#### Task requirements
Once the line containing "def State.curIdx (s" is found, please set it down along with each following line, exactly, to the end of the material.

#### Working data
-- ==== Sys2Proof/Machine/Commit.lean ====
section
/-!
DEFINITION. Staged values becoming running ones (R17, R449, R514): the registers of a page with RWS fields, the requests that
wait, and their end; and whether the coming grid instant is issued as a tick (R89 to R91).
-/

namespace Sys2Proof.Machine

/-- The byte offsets of the registers of a row. -/
def rowOffsets (r : RegRow) : List Nat := if r.stride = 0 then [r.off] else (List.range r.count).map fun i => r.off + i * r.stride

/-- The registers of a page with RWS fields: addresses and masks. -/
def rwsRegs (p : Nat) : List (Nat × Nat) :=
  match pageRows p with
  | none => []
  | some rows => rows.flatMap fun r => if r.rws = 0 then [] else (rowOffsets r).map fun o => (p * 0x1000 + o, r.rws)

/-- The staged values of one register become its running values. -/
def State.takeStaged (s : State) (e : Nat × Nat) : State :=
  let m := BitVec.ofNat 32 e.2
  s.setReg e.1 ((s.reg e.1 &&& ~~~ m) ||| (s.stg e.1 &&& m))

/-- The register at address `a` has a staged value that differs from its running one. -/
def State.stagedDiff (s : State) (e : Nat × Nat) : Bool :=
  decide ((s.reg e.1 ^^^ s.stg e.1) &&& BitVec.ofNat 32 e.2 ≠ 0)

/-- The commit request of a page. -/
def State.commitOf (s : State) (p : Nat) : Option Commit := s.commits.find? fun c => decide (c.page = p)

/-- A commit request of the page waits for its safe boundary alone. -/
def State.commitDue (s : State) (p : Nat) : Bool :=
  match s.commitOf p with
  | some c => c.at_.isNone
  | none => false

/-- The request of a page has taken effect: it ends, and a scheduled one raises COMMIT_APPLIED (R453). -/
def State.commitEnd (s : State) (p : Nat) : State :=
  let sched := match s.commitOf p with
    | some c => c.sched
    | none => false
  { s with commits := s.commits.filter fun c => decide (c.page ≠ p) }.when sched fun s => s.raiseInt Irq.commitApplied

/-- All staged values of a page become running, and its request ends. -/
def State.commitApply (s : State) (p : Nat) : State := (s.each (rwsRegs p) State.takeStaged).commitEnd p

/-! ## The coming tick (R89 to R91) -/

/-- A request of the TICK page takes effect at second boundary `b`: an immediate one, or one whose tick instant is not later. -/
def State.tickCommitDue (s : State) (b : Nat) : Bool :=
  match s.commitOf pgTICK with
  | some c =>
    (match c.at_ with
     | some i => decide (s.idxTu i ≤ b * nsPerSec * 64)
     | none => true)
  | none => false

/-- The coming grid instant reaches a second boundary at which a step or a commit of the TICK page is due: what is due there comes first
(R90, R91, R106). -/
def State.boundaryFirst (s : State) : Bool :=
  let b := s.nextSecond
  (s.stepAt b || s.tickCommitDue b) && decide (b * nsPerSec * 64 ≤ s.gridTu s.grid.cur)

/-- The coming grid instant is issued as a tick (R89). -/
def State.tickComing (s : State) : Bool :=
  (decide (s.gridSt = gridRun) || decide (s.gridSt = gridCatchup)) && s.gridFree s.grid.cur && !s.boundaryFirst

/-- The index of the coming grid instant (R86). -/
def State.curIdx (s : State) : Nat := idxOf s.tickPeriod s.grid.cur

/-- The index of the coming tick of the streams, where one comes: that of the coming grid instant, or on a standby or joining hub the first
tick after the one whose part of the mirrored stream has begun (R386). -/
def State.streamNext (s : State) : Option Nat :=
  let own := if s.tickComing then some s.curIdx else none
  match s.pair.streamIdx with
  | some i => if s.follows then (match s.firstTick 0 (some i) with
      | some (k, _) => some k
      | none => own) else own
  | none => own

end Sys2Proof.Machine
end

#### Answer for this exercise
def State.curIdx (s : State) : Nat := idxOf s.tickPeriod s.grid.cur

/-- The index of the coming tick of the streams, where one comes: that of the coming grid instant, or on a standby or joining hub the first
tick after the one whose part of the mirrored stream has begun (R386). -/
def State.streamNext (s : State) : Option Nat :=
  let own := if s.tickComing then some s.curIdx else none
  match s.pair.streamIdx with
  | some i => if s.follows then (match s.firstTick 0 (some i) with
      | some (k, _) => some k
      | none => own) else own
  | none => own

end Sys2Proof.Machine
end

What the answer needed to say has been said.